This lesson in office cost savings comes courtesy of the University of Wisconsin – Green Bay, which found that it could save up to $10,000 by switching to Century Gothic as the default font.

The university, which has 6,500 students, spends $100,000 a year on ink and toner cartridges, reports Yahoo, via Associated Press.

Now, the school is asking faculty and staff to use Century Gothic for printed documents, and the school will change the default font in e-mails to Century Gothic.

In addition to Century Gothic, Times New Roman uses less ink than others, followed by Calibri, Verdana, Arial and Sans Serif.

While Arial is ink-miserly, it’s not nearly as stingy as Century Gothic, which uses 30 percent less ink.

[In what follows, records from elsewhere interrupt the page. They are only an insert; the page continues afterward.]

-- ==== Sys2Proof/Machine/Dispatch.lean ====
section
/-! DEFINITION. One arm per command: the meaning `exec` gives it. -/

namespace Sys2Proof.Machine

def exec (i : Instr) (s : State) : Host.Outcome State Fault Refusal :=
  match i with
  | .nop => Sys2Proof.Machine.execNop s
  | .sincos14 => Sys2Proof.Machine.execSincos14 s
  | .expx => Sys2Proof.Machine.execExpx s
  | .iirInit k => Sys2Proof.Machine.execIirInit k s
  | .iirReset k => Sys2Proof.Machine.execIirReset k s
  | .iirStep k => Sys2Proof.Machine.execIirStep k s
  | .eqInit k => Sys2Proof.Machine.execEqInit k s
  | .eqReset k => Sys2Proof.Machine.execEqReset k s
  | .eqStep k => Sys2Proof.Machine.execEqStep k s
  | .crtInit => Sys2Proof.Machine.execCrtInit s
  | .crtResize => Sys2Proof.Machine.execCrtResize s
  | .crtReset => Sys2Proof.Machine.execCrtReset s
  | .encode => Sys2Proof.Machine.execEncode s
  | .decode => Sys2Proof.Machine.execDecode s
  | .rdsig buf => Sys2Proof.Machine.execRdsig buf s
  | .wrsig buf => Sys2Proof.Machine.execWrsig buf s

end Sys2Proof.Machine
end

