/-- R112: IIR_STEP is opcode 0x12; it moves the accumulator by `((s − h) · c) ≫ 11` (flooring) and writes it to
`RES0`; nothing else changes. -/
def Obligations.IirStepFiltersOneSample : Prop :=
  (encode (.iirStep .y) = 0x012#32 ∧ encode (.iirStep .i) = 0x112#32 ∧ encode (.iirStep .q) = 0x212#32) ∧
  ∀ (s : State) (k : Channel) (c h h' : Word), channelGet s.iir k = { c := c, h := h } →
    h' = h + ((s.args.a0 - h) * c).sshiftRight 11 →
    ∃ t, exec (.iirStep k) s = .next t ∧ t = { s with iir := t.iir, res0 := h' } ∧
      channelGet t.iir k = { c := c, h := h' } ∧
      ∀ j, j ≠ k → channelGet t.iir j = channelGet s.iir j

/-- The corner case of R112: with `0 ≤ c ≤ 2048` and `|s − h| < 2^20`, the new accumulator lies between the
old one and the input, ends included. -/
def Obligations.IirStepStaysBetweenStateAndInput : Prop :=
  ∀ (u : IirUnit) (x : Word), 0 ≤ u.c.toInt → u.c.toInt ≤ 2048 →
    |x.toInt - u.h.toInt| < 2 ^ 20 →
    (u.h.toInt ≤ x.toInt → u.h.toInt ≤ (iirStep u x).h.toInt ∧ (iirStep u x).h.toInt ≤ x.toInt) ∧
    (x.toInt ≤ u.h.toInt → x.toInt ≤ (iirStep u x).h.toInt ∧ (iirStep u x).h.toInt ≤ u.h.toInt)

/-! ## EQ -/

/-- R120: EQ_INIT is opcode 0x18. It zeroes the cascades and the delay line, takes the gains as given, and sets `lf` and `hf` to
four times the sines at `(8192 · f) / rate`; `DIVZ` is set exactly when `rate = 0`. -/
def Obligations.EqInitBuildsTheInstance : Prop :=
  (encode (.eqInit .y) = 0x018#32 ∧ encode (.eqInit .i) = 0x118#32 ∧ encode (.eqInit .q) = 0x218#32) ∧
  ∀ (s : State) (k : Channel), ∃ t, exec (.eqInit k) s = .next t ∧
    t = { s with
      eq := t.eq, flags := { s.flags with divz := s.flags.divz || s.args.a2 == 0#32 } } ∧
    channelGet t.eq k =
      { lf := 4#32 * (sincos14 cfg (BitVec.sdiv (8192#32 * s.args.a0) s.args.a2)).sin
        hf := 4#32 * (sincos14 cfg (BitVec.sdiv (8192#32 * s.args.a1) s.args.a2)).sin
        g0 := s.args.a3, g1 := s.args.a4, g2 := s.args.a5
        fL := ⟨0#32, 0#32, 0#32, 0#32⟩, fH := ⟨0#32, 0#32, 0#32, 0#32⟩
        h0 := 0#32, h1 := 0#32, h2 := 0#32 } ∧
    ∀ j, j ≠ k → channelGet t.eq j = channelGet s.eq j

/-- R121: EQ_RESET is opcode 0x19; it zeroes the cascades and the delay line of the named instance and keeps `lf`, `hf` and the
gains; nothing else changes. -/
def Obligations.EqResetZeroesTheHistory : Prop :=
  (encode (.eqReset .y) = 0x019#32 ∧ encode (.eqReset .i) = 0x119#32 ∧ encode (.eqReset .q) = 0x219#32) ∧
  ∀ (s : State) (k : Channel), ∃ t, exec (.eqReset k) s = .next t ∧ t = { s with eq := t.eq } ∧
    channelGet t.eq k = { channelGet s.eq k with
      fL := ⟨0#32, 0#32, 0#32, 0#32⟩, fH := ⟨0#32, 0#32, 0#32, 0#32⟩
      h0 := 0#32, h1 := 0#32, h2 := 0#32 } ∧
    ∀ j, j ≠ k → channelGet t.eq j = channelGet s.eq j

/-- R122: EQ_STEP (opcode 0x1A): its eight stage updates, the three bands scaled and added into `RES0`, and the shift of the
delay line; nothing else changes. -/
def Obligations.EqStepFiltersOneSample : Prop :=
  (encode (.eqStep .y) = 0x01A#32 ∧ encode (.eqStep .i) = 0x11A#32 ∧ encode (.eqStep .q) = 0x21A#32) ∧
  ∀ (s : State) (k : Channel) (u : EqUnit) (x l0 l1 l2 l3 m0 m1 m2 m3 : Word),
    channelGet s.eq k = u → x = s.args.a0 →
    l0 = u.fL.s0 + (u.lf * (x - u.fL.s0) + 32768#32).sshiftRight 16 →
    l1 = u.fL.s1 + (u.lf * (l0 - u.fL.s1) + 32768#32).sshiftRight 16 →
    l2 = u.fL.s2 + (u.lf * (l1 - u.fL.s2) + 32768#32).sshiftRight 16 →
    l3 = u.fL.s3 + (u.lf * (l2 - u.fL.s3) + 32768#32).sshiftRight 16 →
    m0 = u.fH.s0 + (u.hf * (x - u.fH.s0) + 32768#32).sshiftRight 16 →
    m1 = u.fH.s1 + (u.hf * (m0 - u.fH.s1) + 32768#32).sshiftRight 16 →
    m2 = u.fH.s2 + (u.hf * (m1 - u.fH.s2) + 32768#32).sshiftRight 16 →
    m3 = u.fH.s3 + (u.hf * (m2 - u.fH.s3) + 32768#32).sshiftRight 16 →
    ∃ t, exec (.eqStep k) s = .next t ∧
      t = { s with
        eq := t.eq
        res0 := (l3 * u.g0).sshiftRight 16 + ((m3 - l3) * u.g1).sshiftRight 16
          + ((u.h2 - m3) * u.g2).sshiftRight 16 } ∧
      channelGet t.eq k = { u with
        fL := ⟨l0, l1, l2, l3⟩, fH := ⟨m0, m1, m2, m3⟩, h0 := x, h1 := u.h0, h2 := u.h1 } ∧
      ∀ j, j ≠ k → channelGet t.eq j = channelGet s.eq j

/-- With all three gains 65536 the bands of R122 add up to `h[2]`, the input of three steps ago, whatever the
coefficients, as long as no band leaves the signed 16-bit range. -/
def Obligations.EqUnityGainsGiveTheDelayedInput : Prop :=
  ∀ (u : EqUnit) (x : Word), u.g0 = 65536#32 → u.g1 = 65536#32 → u.g2 = 65536#32 →
    (-32768 ≤ (eqStep u x).unit.fL.s3.toInt ∧ (eqStep u x).unit.fL.s3.toInt < 32768) →
    (-32768 ≤ ((eqStep u x).unit.fH.s3 - (eqStep u x).unit.fL.s3).toInt ∧
      ((eqStep u x).unit.fH.s3 - (eqStep u x).unit.fL.s3).toInt < 32768) →
    (-32768 ≤ (u.h2 - (eqStep u x).unit.fH.s3).toInt ∧ (u.h2 - (eqStep u x).unit.fH.s3).toInt < 32768) →
    (eqStep u x).out = u.h2

/-! ## Control and buffer access -/

/-- R200: CRT_INIT is opcode 0x20 with `sel` 0. On a non-empty raster it leaves exactly the state of its pseudocode (with the coefficients of
41_iir.md R113 and 42_eq.md R123); on an empty one it sets `ERR_ARG` and nothing else. -/
def Obligations.CrtInitStartsTheMachineOver : Prop :=
  encode .crtInit = 0x00000020#32 ∧
  ∀ s : State,
    (1 ≤ s.args.a0.toInt ∧ 1 ≤ s.args.a1.toInt →
      exec .crtInit s = .next { s with
        signal := some { analog := [], inp := [], scratch := [] }
        ccref := ⟨0#32, 0#32, 0#32, 0#32⟩, rn := 194#32, fieldDet := 0#1
        outw := s.args.a0, outh := s.args.a1, outBase := s.args.a2
        tuning :=
          { saturation := 18#32, brightness := 0#32, contrast := 179#32, blackPoint := 0#32
            whitePoint := 100#32 }
        hsync := 0#32, vsync := 0#32
        eq :=
          { y := { lf := 42156#32, hf := 79824#32, g0 := 65536#32, g1 := 8192#32, g2 := 9175#32
                   fL := ⟨0#32, 0#32, 0#32, 0#32⟩, fH := ⟨0#32, 0#32, 0#32, 0#32⟩
                   h0 := 0#32, h1 := 0#32, h2 := 0#32 }
            i := { lf := 2252#32, hf := 32636#32, g0 := 65536#32, g1 := 65536#32, g2 := 1311#32
                   fL := ⟨0#32, 0#32, 0#32, 0#32⟩, fH := ⟨0#32, 0#32, 0#32, 0#32⟩
                   h0 := 0#32, h1 := 0#32, h2 := 0#32 }
            q := { lf := 2252#32, hf := 28248#32, g0 := 65536#32, g1 := 65536#32, g2 := 0#32
                   fL := ⟨0#32, 0#32, 0#32, 0#32⟩, fH := ⟨0#32, 0#32, 0#32, 0#32⟩
                   h0 := 0#32, h1 := 0#32, h2 := 0#32 } }
        iir := ⟨⟨1233#32, 0#32⟩, ⟨574#32, 0#32⟩, ⟨232#32, 0#32⟩⟩ }) ∧
    (s.args.a0.toInt < 1 ∨ s.args.a1.toInt < 1 →
      exec .crtInit s = .next { s with flags := { s.flags with errArg := true } }) ∧
    ∀ i, Memory.read ([] : Memory) i = 0#8 ∧ Scratch.read ([] : Scratch) i = ⟨0#32, 0#32, 0#32⟩

/-- R201: CRT_RESIZE is opcode 0x21 with `sel` 0; it writes the raster descriptor and nothing else, or sets `ERR_ARG` and nothing else. -/
def Obligations.CrtResizeRebindsTheRaster : Prop :=
  encode .crtResize = 0x00000021#32 ∧
  ∀ s : State,
    (1 ≤ s.args.a0.toInt ∧ 1 ≤ s.args.a1.toInt →
      exec .crtResize s = .next { s with outw := s.args.a0, outh := s.args.a1, outBase := s.args.a2 }) ∧
    (s.args.a0.toInt < 1 ∨ s.args.a1.toInt < 1 →
      exec .crtResize s = .next { s with flags := { s.flags with errArg := true } })

/-- R202: CRT_RESET is opcode 0x22 with `sel` 0; it writes the tuning defaults and zeroes the sync trackers, and nothing else. -/
def Obligations.CrtResetRestoresTuningAndSync : Prop :=
  encode .crtReset = 0x00000022#32 ∧
  ∀ s : State, exec .crtReset s = .next { s with
    tuning :=
      { saturation := 18#32, brightness := 0#32, contrast := 179#32, blackPoint := 0#32
        whitePoint := 100#32 }
    hsync := 0#32, vsync := 0#32 }

/-- R203: RDSIG is opcode 0x40 with `sel` 0 for ANALOG and 1 for INP; it writes the named sample, sign-extended, to `RES0` and changes nothing else; before CRT_INIT it
sets `ERR_SEQ` alone, out of range `ERR_ARG` alone. -/
def Obligations.RdsigReadsOneSample : Prop :=
  (encode (.rdsig .analog) = 0x040#32 ∧ encode (.rdsig .inp) = 0x140#32) ∧
  ∀ (s : State) (buf : SigBuf),
    (s.signal = none → exec (.rdsig buf) s = .next { s with flags := { s.flags with errSeq := true } }) ∧
    ∀ b, s.signal = some b →
      ((0 ≤ s.args.a0.toInt ∧ s.args.a0.toInt < 262) ∧ 0 ≤ s.args.a1.toInt ∧ s.args.a1.toInt < 910 →
        exec (.rdsig buf) s = .next { s with
          res0 := BitVec.ofInt 32
            (Memory.read (match buf with | .analog => b.analog | .inp => b.inp)
              (s.args.a0.toNat * 910 + s.args.a1.toNat)).toInt }) ∧
      (s.args.a0.toInt < 0 ∨ 262 ≤ s.args.a0.toInt ∨ s.args.a1.toInt < 0 ∨ 910 ≤ s.args.a1.toInt →
        exec (.rdsig buf) s = .next { s with flags := { s.flags with errArg := true } })

/-- R204: WRSIG is opcode 0x41 with `sel` 0; it stores `ARG2[7:0]` at the named sample of ANALOG; every other
sample of ANALOG, and all else, stays. Before CRT_INIT it sets `ERR_SEQ` alone, out of range `ERR_ARG` alone. -/
def Obligations.WrsigWritesOneSample : Prop :=
  encode (.wrsig .analog) = 0x00000041#32 ∧
  ∀ s : State,
    (s.signal = none →
      exec (.wrsig .analog) s = .next { s with flags := { s.flags with errSeq := true } }) ∧
    ∀ b, s.signal = some b →
      ((0 ≤ s.args.a0.toInt ∧ s.args.a0.toInt < 262) ∧ 0 ≤ s.args.a1.toInt ∧ s.args.a1.toInt < 910 →
        ∃ m, exec (.wrsig .analog) s = .next { s with signal := some { b with analog := m } } ∧
          ∀ i, Memory.read m i =
            if i = s.args.a0.toNat * 910 + s.args.a1.toNat then s.args.a2.setWidth 8
            else Memory.read b.analog i) ∧
      (s.args.a0.toInt < 0 ∨ 262 ≤ s.args.a0.toInt ∨ s.args.a1.toInt < 0 ∨ 910 ≤ s.args.a1.toInt →
        exec (.wrsig .analog) s = .next { s with flags := { s.flags with errArg := true } })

But there can be a tradeoff from switching fonts to save ink. Namely, fonts such as Century Gothic are wider, so some documents that fit neatly on one page in Arial might extend to two in Century Gothic, meaning an increased use of paper.

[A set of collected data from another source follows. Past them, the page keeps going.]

/-- One line keeps XMEM canonical. -/
theorem decodeLine_wf (c : Cfg) (e : DecodeEnv) (st : LineState) (line : Nat) (h : XMem.wf st.xmem) :
    XMem.wf (decodeLine c e st line).xmem := by
  unfold decodeLine
  simp only
  split
  · exact h
  · exact verticalFill_wf _ _ _ (resampleRow_wf _ _ _ _ _ _ _ h)

end Sys2Proof.Machine
end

Using smaller fonts is one of 10 ideas to save energy and prevent emissions around the office from the Association for Chartered Certified Accountants, a UK-based group.

At least one major corporation has picked up on this trend.

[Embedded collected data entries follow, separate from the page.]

/-! ## The obligation -/

/-- Settles O31: the generator's steps are those of the noise loop, and each sample is R161's on integers. -/
theorem decodeInjectsNoise : Obligations.DecodeInjectsNoise := by
  intro s t b b' hs hb run ht
  obtain rfl := exec_decode_of_signal hs run
  have operand := noiseArg_toInt s
  refine ⟨decodeField_rn cfg s b, fun i hi => ?_⟩
  rw [decodeField_inp_read hb ht hi, noisySample_toInt _ _ (by omega) (by omega), operand]
  rfl

end Sys2Proof.Machine
end

section
/-! 30_encoding.md R70 to R77: the decoder and the encoder are inverse to each other, and a write to `CMD` issues
the command its word decodes to. -/

namespace Sys2Proof.Machine

/-! ## The `sel` checks (R74) -/

theorem withoutSel_eq_ok {i j : Instr} {sel : BitVec 4} (h : withoutSel i sel = .ok j) : sel = 0#4 ∧ j = i := by
  unfold withoutSel at h
  split at h
  · cases h
    exact ⟨by assumption, rfl⟩
  · cases h

theorem withChannel_eq_ok {mk : Channel → Instr} {j : Instr} {sel : BitVec 4} (h : withChannel mk sel = .ok j) :
    ∃ k, channelSel k = sel ∧ j = mk k := by
  unfold withChannel at h
  split_ifs at h with y i q <;> cases h
  · exact ⟨.y, y.symm, rfl⟩
  · exact ⟨.i, i.symm, rfl⟩
  · exact ⟨.q, q.symm, rfl⟩

theorem withSigBuf_eq_ok {mk : SigBuf → Instr} {j : Instr} {sel : BitVec 4} (h : withSigBuf mk sel = .ok j) :
    ∃ buf, sigBufSel buf = sel ∧ j = mk buf := by
  unfold withSigBuf at h
  split_ifs at h with analog inp <;> cases h
  · exact ⟨.analog, analog.symm, rfl⟩
  · exact ⟨.inp, inp.symm, rfl⟩

/-! ## The opcode map (R73) both ways -/

/-- A command has the given `opcode` and `sel` fields and is legal. -/
def hasFields (i : Instr) (opcode : BitVec 8) (sel : BitVec 4) : Prop :=
  opcodeOf i = opcode ∧ selOf i = sel ∧ i.wellFormed = true

theorem hasFields_withoutSel {i j : Instr} {opcode : BitVec 8} {sel : BitVec 4} (h : withoutSel i sel = .ok j)
    (fields : hasFields i opcode 0#4) : hasFields j opcode sel := by
  obtain ⟨rfl, rfl⟩ := withoutSel_eq_ok h
  exact fields

theorem hasFields_withChannel {mk : Channel → Instr} {j : Instr} {opcode : BitVec 8} {sel : BitVec 4}
    (h : withChannel mk sel = .ok j) (fields : ∀ k, hasFields (mk k) opcode (channelSel k)) :
    hasFields j opcode sel := by
  obtain ⟨k, rfl, rfl⟩ := withChannel_eq_ok h
  exact fields k

theorem hasFields_withSigBuf {mk : SigBuf → Instr} {j : Instr} {opcode : BitVec 8} {sel : BitVec 4}
    (h : withSigBuf mk sel = .ok j) (fields : ∀ buf, hasFields (mk buf) opcode (sigBufSel buf)) :
    hasFields j opcode sel := by
  obtain ⟨buf, rfl, rfl⟩ := withSigBuf_eq_ok h
  exact fields buf

/-- What the opcode map answers has the opcode and the `sel` it was asked for. -/
theorem hasFields_of_decodeOpcode {opcode : BitVec 8} {sel : BitVec 4} {i : Instr}
    (h : decodeOpcode opcode sel = .ok i) : hasFields i opcode sel := by
  have named {n : Nat} (e : opcode.toNat = n) : BitVec.ofNat 8 n = opcode := by rw [← e]; simp
  unfold decodeOpcode at h
  split at h
  case h_17 => cases h
  case h_15 e => exact hasFields_withSigBuf h fun _ => ⟨named e, rfl, rfl⟩
  case h_4 e | h_5 e | h_6 e | h_7 e | h_8 e | h_9 e =>
    exact hasFields_withChannel h fun _ => ⟨named e, rfl, rfl⟩
  all_goals
    rename_i e
    exact hasFields_withoutSel h ⟨named e, rfl, rfl⟩

/-- The opcode map answers every legal command at its own fields. -/
theorem decodeOpcode_of_wellFormed {i : Instr} (h : i.wellFormed = true) :
    decodeOpcode (opcodeOf i) (selOf i) = .ok i := by
  cases i
  case wrsig buf => cases buf with
    | analog => rfl
    | inp => cases h
  case rdsig buf => cases buf <;> rfl
  case iirInit k | iirReset k | iirStep k | eqInit k | eqReset k | eqStep k => cases k <;> rfl
  all_goals rfl

/-! ## The fields of a word (R71) -/

/-- The fields of an encoded command, whichever it is. -/
theorem encodedFields (i : Instr) : Laws.EncodedFields.Statement i := by
  cases i with
  | nop => exact Laws.EncodedFields.nop
  | sincos14 => exact Laws.EncodedFields.sincos14
  | expx => exact Laws.EncodedFields.expx
  | iirInit k => exact Laws.EncodedFields.iirInit k
  | iirReset k => exact Laws.EncodedFields.iirReset k
  | iirStep k => exact Laws.EncodedFields.iirStep k
  | eqInit k => exact Laws.EncodedFields.eqInit k
  | eqReset k => exact Laws.EncodedFields.eqReset k
  | eqStep k => exact Laws.EncodedFields.eqStep k
  | crtInit => exact Laws.EncodedFields.crtInit
  | crtResize => exact Laws.EncodedFields.crtResize
  | crtReset => exact Laws.EncodedFields.crtReset
  | encode => exact Laws.EncodedFields.encode
  | decode => exact Laws.EncodedFields.decode
  | rdsig buf => exact Laws.EncodedFields.rdsig buf
  | wrsig buf => exact Laws.EncodedFields.wrsig buf

/-- A word whose `zero` field is 0 is put together from its two other fields. -/
theorem word_of_fields {w : Word} (h : zeroField w = 0#20) :
    (opcodeField w).setWidth 32 ||| ((selField w).setWidth 32 <<< 8) = w := by
  have high (k : Nat) (hk : 12 ≤ k) : w.getLsbD k = false := by
    by_cases bound : k < 32
    · have bit := congrArg (fun z : BitVec 20 => z.getLsbD (k - 12)) h
      simpa [zeroField, show k - 12 < 20 by omega, show 12 + (k - 12) = k by omega] using bit
    · exact BitVec.getLsbD_of_ge w k (by omega)
  refine BitVec.eq_of_getLsbD_eq fun k hk => ?_
  by_cases low : k < 8
  · simp [opcodeField, selField, hk, low]
  by_cases mid : k < 12
  · simp [opcodeField, selField, hk, low, show k - 8 < 4 by omega, show 8 + (k - 8) = k by omega]
  · have top := high k (by omega)
    simpa [opcodeField, selField, hk, low, show ¬ k - 8 < 4 by omega, BitVec.getLsbD_eq_getElem hk] using top

/-- A decoded word has a `zero` field of 0 and the fields of its command. -/
theorem hasFields_of_decode {w : Word} {i : Instr} (h : decode w = .ok i) :
    zeroField w = 0#20 ∧ hasFields i (opcodeField w) (selField w) := by
  unfold decode at h
  split_ifs at h with zero
  exact ⟨not_not.1 zero, hasFields_of_decodeOpcode h⟩

/-! ## Legal words -/

/-- A legal command's word is legal by the tables. -/
theorem legalWord_encode {i : Instr} (h : i.wellFormed = true) : legalWord (encode i) = true := by
  cases i
  case wrsig buf => cases buf with
    | analog => decide
    | inp => cases h
  case rdsig buf => cases buf <;> decide
  case iirInit k | iirReset k | iirStep k | eqInit k | eqReset k | eqStep k => cases k <;> decide
  all_goals decide

/-! ## The obligations -/

/-- Settles O1: the fields of a word determine it, and the opcode map is inverse to the fields of a command. -/
theorem decodeAndEncodeAgree : Obligations.DecodeAndEncodeAgree := by
  intro w i
  constructor
  · intro h
    obtain ⟨zero, opcode, sel, legal⟩ := hasFields_of_decode h
    refine ⟨legal, ?_⟩
    rw [encode, opcode, sel]
    exact word_of_fields zero
  · rintro ⟨legal, rfl⟩
    obtain ⟨opcode, sel, zero⟩ := encodedFields i
    rw [decode, opcode, sel, zero]
    exact decodeOpcode_of_wellFormed legal

/-- Settles O2: each of the nine is the word of its command. -/
theorem writtenWordsDecode : Obligations.WrittenWordsDecode := by
  have written {w : Word} {i : Instr} (legal : i.wellFormed = true) (word : encode i = w) : decode w = .ok i :=
    (decodeAndEncodeAgree w i).2 ⟨legal, word⟩
  exact ⟨written rfl rfl, written rfl rfl, written rfl rfl, written rfl rfl, written rfl rfl, written rfl rfl,
    written rfl rfl, written rfl rfl, written rfl rfl⟩

/-- A word that decodes is legal by the tables. -/
theorem legalWord_of_decode {w : Word} {i : Instr} (h : decode w = .ok i) : legalWord w = true := by
  obtain ⟨legal, rfl⟩ := (decodeAndEncodeAgree w i).1 h
  exact legalWord_encode legal

theorem wellFormed_of_decode {w : Word} {i : Instr} (h : decode w = .ok i) : i.wellFormed = true :=
  ((decodeAndEncodeAgree w i).1 h).1

/-! ## The issue of a command (R70) -/

/-- All that the issue of a word can be: the refusal of an illegal one, or the run of its command. -/
theorem issue_cases (w : Word) (s : State) :
    (∃ e, decode w = .error e ∧ issue w s = .next (raise .ill { s with cmd := w })) ∨
    ∃ i, decode w = .ok i ∧ issue w s = exec i { s with cmd := w } := by
  unfold issue
  rcases decode w with e | i
  · exact .inl ⟨e, rfl, rfl⟩
  · exact .inr ⟨i, rfl, rfl⟩

/-- A step that takes a write to an idle `CMD` issues the word. -/
theorem step_of_command {s : State} {w : Word} {rest : List HostOp}
    (op : s.hostOps = .busWrite 0#32 4 w :: rest) (idle : s.flags.busy = false) :
    step s = issue w { s with hostOps := rest } :=
  (step_of_op op).trans (busWrite_cmd (s := { s with hostOps := rest }) idle w)

/-- Settles O4. -/
theorem stepRunsTheDecodedCommand : Obligations.StepRunsTheDecodedCommand := by
  intro s w i rest op idle decoded
  rw [step_of_command op idle]
  rcases issue_cases w { s with hostOps := rest } with ⟨e, error, -⟩ | ⟨j, ok, run⟩
  · cases decoded.symm.trans error
  · cases decoded.symm.trans ok
    exact run

end Sys2Proof.Machine
end

section
/-! 60_exceptions.md R220 and R221: every command ends in a next state, and its checks are made in their order. -/

namespace Sys2Proof.Machine

/-! ## The remaining commands without a check as single updates of the state -/

theorem exec_iirInit (k : Channel) (s : State) : exec (.iirInit k) s = .next { s with
    iir := channelSet s.iir k (iirInit cfg s.args.a0 s.args.a1).unit
    flags := { s.flags with divz := s.flags.divz || (iirInit cfg s.args.a0 s.args.a1).divz } } :=
  congrArg Host.Outcome.next (raiseIf_divz _ _)

theorem exec_iirReset (k : Channel) (s : State) : exec (.iirReset k) s = .next { s with
    iir := channelSet s.iir k (iirReset (channelGet s.iir k)) } := rfl

theorem exec_iirStep (k : Channel) (s : State) : exec (.iirStep k) s = .next { s with
    iir := channelSet s.iir k (iirStep (channelGet s.iir k) s.args.a0)
    res0 := (iirStep (channelGet s.iir k) s.args.a0).h } := rfl

theorem exec_crtReset (s : State) : exec .crtReset s = .next (resetTuningAndSync s) := rfl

To reduce the amount of paper shipped to customers, HP changed the specs of its manuals, which includes smaller fonts and thinner paper, and is switching to electronic delivery.

The effort is part of HP’s new new Environmentally Preferable Paper Policy that outlines its goals to reduce its own paper use, recycle paper when possible and increasingly source paper from suppliers that are committed to sustainable forestry practices.

Microsoft also considers the font in terms of ink usage, but in a different way.

Microsoft changed its default Outlook and Word screen fonts from Arial and Times New Roman to Calibri and Cambria, according to the article. The reason?

Microsoft figures that the more pleasing a document is to look at on a screen, the less likely a user is to print it. Thus, a projected savings in ink.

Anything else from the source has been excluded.